/-- boot_stage 1 ends: every channel trained or failed, every engine and generator tested (R518, R556). A generator that
fails its known-answer test leaves the module in boot_stage 0xF (Table 05-6). -/
def endPowerOnTraining (s : State) : State :=
  let inp := s.boot.input
  let s1 := each (fun c => trainChannel (decide (c ∈ inp.badChannels)) c) (List.range 12) s
  let s2 := each failChannel (inp.badChannels.filter (fun c => decide (c < 12))) s1
  let s3 := each (fun n => retireEngine n .knownAnswer) inp.badEngines s2
  let s4 := noiseAtStart inp s3
  { s4 with boot := { s4.boot with stage := if inp.generatorsOk then 2 else 0xF } }

/-- The clearing of the calendar at the cold start is recorded once the recorder runs (R634). -/
def recordCalendar (s : State) : State :=
  match s.evr.calOld with
  | none => s
  | some c => event 0x0004 [c, 0] { s with evr := { s.evr with calOld := none } }

/-- boot_stage 3 begins: Ostrune runs, and a bundle activated by the cold start is in trial (R610, R611). -/
def enterRecovery (s : State) : State :=
  let s1 := recordCalendar { s with boot := { s.boot with stage := 3 } }
  let s2 := if s1.upd.trial && decide (s1.upd.state = .scheduled) then beginTrial s1 else s1
  if s2.boot.recover then { s2 with med := { s2.med with recovery := 1 } } else s2

/-- boot_stage 4 (R612, Table 08-10): the failed boots are forgotten, and each FAILED bank is to be rebuilt once more. -/
def reachFour (s : State) : State :=
  let failed := (List.range 16).filter (fun b => decide ((bankAt s b).state = 3))
  each (fun b => reserveMaint .bankRebuild b 63) failed
    { s with boot := { s.boot with stage := 4, recover := false, chanFail := none },
             upd := recorded s.upd { s.upd with fails := 0, bothBad := false },
             med := { s.med with recovery := 0, progress := 0 }, idx := { s.idx with mode := 0 } }

/-- A flush set that holds no flush and is not being erased is found erased and ready (R479, R582); what a loss of supply left
is for recovery to see to. -/
def findSets (s : State) : State :=
  if s.boot.recover then s else
    retarget { s with pwr := { s.pwr with
      aReady := s.pwr.aReady || (s.pwr.aErase.isNone && decide (s.pwr.written ≠ some false)),
      bReady := s.pwr.bReady || (s.pwr.bErase.isNone && decide (s.pwr.written ≠ some true)) } }

/-- The mask ROM reads the boot record: the newer copy, or the older where the newer one's CRC fails (R596). -/
def readRecord (s : State) : State :=
  if s.boot.input.recordOk && !s.boot.input.newerOk then
    { s with upd := olderRecord s.upd, boot := { s.boot with input := { s.boot.input with newerOk := true } } }
  else s

/-- One step of the boot: what the power-on sequence does next (Table 15-12, R612, R614); recovery has commands of its
own. -/
def bootStep (s : State) : State :=
  match s.boot.stage with
  | 0 =>
    let s := readRecord (railsUp s)
    if s.boot.input.recovLow ∨ s.boot.input.recordOk = false then romRecovery s
    else if slotBoots s = false then bootFailed s
    else findSets { s with boot := { s.boot with stage := 1 } }
  | 1 => endPowerOnTraining s
  | 2 => enterRecovery s
  | 3 => if s.boot.recover ∨ s.boot.chanFail.isSome then s else reachFour s
  | _ => s

/-! ## Rebuild by full scan (R408, R483 to R486) -/

/-- One record that the scan reports, with its place. -/
structure Scanned where
  loc    : Nat
  inDram : Bool
  item   : Record
  deriving DecidableEq, Repr

/-- Of two records of one object the one with the higher version stays; of equal versions the later one in the scan, whose
media address is higher (R408, R484). A record of the protected region takes its turn after the media. -/
def scanPut (x : Scanned) : List Scanned → List Scanned
  | [] => [x]
  | y :: t =>
    if y.item.ns = x.item.ns ∧ y.item.key = x.item.key then
      (if y.item.version < x.item.version ∨ (y.item.version = x.item.version ∧ x.inDram = false) then x else y) :: t
    else y :: scanPut x t

/-- Media records that the scan finds: VALUE and TOMBSTONE records of melds not yet erased. A meld that died by copying is
in no DEATH record and its data stand elsewhere. -/
def scanMedia (s : State) : List Scanned :=
  (s.med.flash.filter (fun p => decide (p.2.kind ≤ 1) &&
    (match (meldAt s (p.1 / Config.meldSpan)).state with
     | .free => false
     | .open_ => true
     | .full => true
     | .dead => (meldAt s (p.1 / Config.meldSpan)).bySweep
     | .erasing => (meldAt s (p.1 / Config.meldSpan)).bySweep))).map (fun p => { loc := p.1, inDram := false, item := p.2 })

/-- Records of the protected region. -/
def scanHeld (s : State) : List Scanned := s.mem.held.map (fun p => { loc := p.1, inDram := true, item := p.2 })

/-- What the scan leaves for an object: nothing for a tombstone, for a record in the scope of a later hint, or for one in a
DEAD meld (R408, R484). -/
def scanKeeps (s : State) (x : Scanned) : Bool :=
  decide (x.item.kind = 0) &&
  (x.inDram || (!deadAddr s x.loc && !s.med.hints.any (fun h => hintCovers h x.item)))

/-- Counts of a namespace, from the index (Table 03-3). -/
def recountNs (s : State) (p : Nat × Namespace) : Nat × Namespace :=
  let l := (allEntries s).filterMap (fun q => match recordAt s q.2 with
    | some r => if r.ns = p.1 then some r.value.length else none
    | none => none)
  (p.1, { p.2 with objects := l.length, bytes := sumOf id l })

/-- Records whose header could not be found are lost, with an event that gives their addresses (R486). -/
def loseRecord (a : Nat) (s : State) : State :=
  match tfind s.med.flash a with
  | none => s
  | some r => event 0x0605 [a, a + r.units - 1] { s with med := { s.med with flash := tdel s.med.flash a } }

/-- The codewords of pages that can neither be read nor be repaired are lost (R452, R483). -/
def losePages (l : List LostPage) (s : State) : State :=
  let gone := l.filter (fun x => x.dataLost && searched l x.meld (meldAt s x.meld) (x.page / (12 * width (meldAt s x.meld))))
  { s with med := { s.med with lost := s.med.lost ++ gone.flatMap (fun x =>
      (List.range 4).map (fun c => x.meld * Config.meldSpan + 32 * x.page + 8 * c)) } }

/-- The index is rebuilt from the footers of every page, and in rows that they do not cover from the header search (R483 to R486);
the checkpoint starts at group 0, and the delta log restarts. -/
def rebuildIndex (found : RecoveryInput) (s0 : State) : State :=
  let search := searchAll s0 found.lost
  let s := each loseRecord (lostRecords s0 found.lost search.1) (losePages found.lost s0)
  let l := (scanMedia s ++ scanHeld s).foldl (fun t x => scanPut x t) []
  let blank : Index := { s.idx with slots := [], stash := [], victims := [], deltas := [], images := [], ckptGroup := 0,
                                    failed := [], mode := 3 }
  let s1 := { s with idx := blank, med := { s.med with scanPages := Config.scanPages, syncFalse := s.med.syncFalse + search.2.1,
                                                       syncPages := s.med.syncPages + search.2.2 } }
  let s2 := each (fun x => insertNew x.item.digest (entryOf x.item.digest x.item x.loc x.inDram)) (l.filter (scanKeeps s)) s1
  { s2 with nss := s2.nss.map (recountNs s2), idx := { s2.idx with mode := 0 } }

/-! ## Rows that were being assembled (R481, step 6) -/

/-- A record of a row that did not reach flash: one of the protected region goes back to its stream with its kitty bytes,
and a system record is written again. Medium-mode and relocation data are given up (R584). -/
def returnRecord (stream : Nat) (x : Placed) (s : State) : State :=
  match x.medium, x.src with
  | false, none => placeAgain stream x s
  | _, _ => s

/-- The rows in assembly are taken apart; the meld goes on behind its last row. -/
def takeApart (p : Nat × Meld) : Nat × Meld :=
  (p.1, { p.2 with asm := [], programs := [], asmAt := none, headers := 0, lastEnd := 0, next := p.2.row * rowUnits p.2 })

/-- A medium-mode shard that its row never brought to flash is not held. -/
def dropUnlanded (gone : List Placed) (s : State) : State :=
  let lost := fun (p : Pending) => gone.any (fun x => x.medium && decide (x.owner = some (p.session, p.seq)))
  { s with fab := { s.fab with pend := s.fab.pend.filter (fun p => !lost p) } }

/-- Records in assembly return to their streams. -/
def returnRows (s : State) : State :=
  let l := s.med.melds.filter (fun p => decide (p.2.asm ≠ [] ∨ p.2.programs ≠ []))
  let all := l.flatMap (fun p => p.2.asm)
  let s1 := dropUnlanded all { s with med := { s.med with melds := s.med.melds.map (fun p =>
    if p.2.asm = [] ∧ p.2.programs = [] then p else takeApart p) } }
  each (fun p s => each (returnRecord p.2.stream) p.2.asm s) l s1

/-- What only the protected region held is lost with an incomplete flush (R585). -/
def loseHeld (s : State) : State :=
  let m := s.med.melds.map (fun p => if p.2.asm = [] ∧ p.2.programs = [] then p else takeApart p)
  { s with mem := { s.mem with held := [] },
           med := { s.med with melds := m, moves := s.med.moves.filter (fun x => !x.2.1) },
           fab := { s.fab with pend := s.fab.pend.filter (fun p => p.medium) },
           pwr := { s.pwr with pending := 0, exposed := 0 } }

/-! ## Carried commands (R60, R61) -/

/-- The whole input of a carried write was in the protected region, in its entry or read since (R61). The data of a medium-mode
write are there only once they are on flash (R481). -/
def inputWhole (f : InFlight) : Bool :=
  (match f.phase with
   | .planned => true
   | _ => f.cmd.data.isSome || decide (f.cmd.length = 0 ∨ f.cmd.opcode = 0x03)) &&
  (!f.medium || (match f.prot with | some p => decide (p.decided = some true) && (f.placed.isNone || f.landed) | none => false))

/-- A carried command has been worked out and changes nothing. -/
def plannedIdle (f : InFlight) : Bool :=
  match f.phase with
  | .planned => !hasEffect f.plan
  | _ => false

/-- A protected write that was decided FABRIC_UNREACHABLE before the loss (R314). -/
def turnedDown (f : InFlight) : Bool := match f.prot with | some p => decide (p.decided = some false) | none => false

/-- The status of a carried write that is not applied: INPUT_LOST for incomplete input, and for a protected write decided against
before the loss what it was decided to be (R61, R314, R481). -/
def unapplied (lost : Bool) (f : InFlight) : Option Nat :=
  if lost then some stInputLost
  else if isWrite f.cmd.opcode = false ∨ plannedIdle f = true then none
  else if turnedDown f then some (undecided f.plan)
  else if inputWhole f then none
  else some stInputLost

/-- What a carried command answers and does. -/
def carriedPlan (s : State) (f : InFlight) : Plan :=
  match f.phase with
  | .planned => f.plan
  | _ =>
    if f.cmd.opcode = 0x08 then
      { effect := .hint f.ns (scopeOf f.cmd) f.cmd.suit (areaLo f.cmd) (areaHi f.cmd) }
    else if isKeyed f.cmd.opcode then planKeyed s f (inputOf f none) none
    else {}

/-- A carried write with its whole input is applied: the outcome of a protected one is OK from now on (R61, log entry 67). -/
def decidedYes (f : InFlight) : InFlight :=
  { f with prot := f.prot.map (fun p => if p.decided.isNone then { p with decided := some true } else p) }

/-- One carried command completes with a plan; its outcome is recorded, undelivered, and nothing is posted (R60). The holders and
recorders of a protected write are told as after any commit step (R314). -/
def carryPlan (f : InFlight) (p : Plan) (s : State) : State :=
  commitFlight { decidedYes f with plan := p, carried := true } s

/-- The overlap entry of a carried command that stays in flight (R153). -/
def carryOverlap (f : InFlight) (s : State) : State :=
  if isKeyed f.cmd.opcode then
    { s with dlr := { s.dlr with overlap := s.dlr.overlap ++
        [{ session := f.session, seq := f.seq, ns := f.ns, digest := digestOf s f.ns f.cmd.key, start := (overlapRange f.cmd).1,
           stop := (overlapRange f.cmd).2, write := isWrite f.cmd.opcode, stamp := f.stamp, deadline := f.deadline }] } }
  else s

/-- A carried command stays in flight: a FLUSH_SESSION whose conditions do not hold yet (R61), a protected command that must read
the stored value from other holders, and what follows such a command in its session or on its key. -/
def carryWaits (f : InFlight) (s : State) : State :=
  let g : InFlight := { decidedYes f with carried := true, phase :=
    match f.phase with
    | .planned => .planned
    | _ => if isKeyed f.cmd.opcode then .waiting else .ready }
  let h : InFlight := if g.phase = .planned then g else
    { g with prot := f.prot.map (fun p => { p with asked := 0, sent := [], gone := [] }) }
  let s1 := carryOverlap f (modFlight f.session f.seq (fun _ => h) s)
  match h.phase, h.prot with
  | .planned, some p => if hasEffect f.plan then sendDecide h p true ((recorders s f.ns p.digest).take 2) s1 else s1
  | _, _ => s1

/-- A carried command cannot complete before recovery ends: it must read a protected value first, or comes after one that
must (R56, R318). -/
def carryHeld (s : State) (f : InFlight) : Bool :=
  match f.phase with
  | .planned => hasEffect f.plan && (keyFirst s f || sessionFirst s f)
  | _ => mustRead f || (isKeyed f.cmd.opcode && s.dlr.inflight.any (fun g => g.carried && isWrite g.cmd.opcode && decide (g.ns = f.ns ∧ g.cmd.key = f.cmd.key))) ||
    ((isWrite f.cmd.opcode || decide (f.cmd.opcode = 0x08)) && sessionFirst s f)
# # # # # # #
*Requirement*
Keeping every character as it is, restate the lines above that run from the line with "let all := l.flatMap (fun p => p.2.asm)" through the line with "moves := s.med.moves.filter", both included, and nothing else.

*Response to the exercise*
  let all := l.flatMap (fun p => p.2.asm)
  let s1 := dropUnlanded all { s with med := { s.med with melds := s.med.melds.map (fun p =>
    if p.2.asm = [] ∧ p.2.programs = [] then p else takeApart p) } }
  each (fun p s => each (returnRecord p.2.stream) p.2.asm s) l s1

/-- What only the protected region held is lost with an incomplete flush (R585). -/
def loseHeld (s : State) : State :=
  let m := s.med.melds.map (fun p => if p.2.asm = [] ∧ p.2.programs = [] then p else takeApart p)
  { s with mem := { s.mem with held := [] },
           med := { s.med with melds := m, moves := s.med.moves.filter (fun x => !x.2.1) },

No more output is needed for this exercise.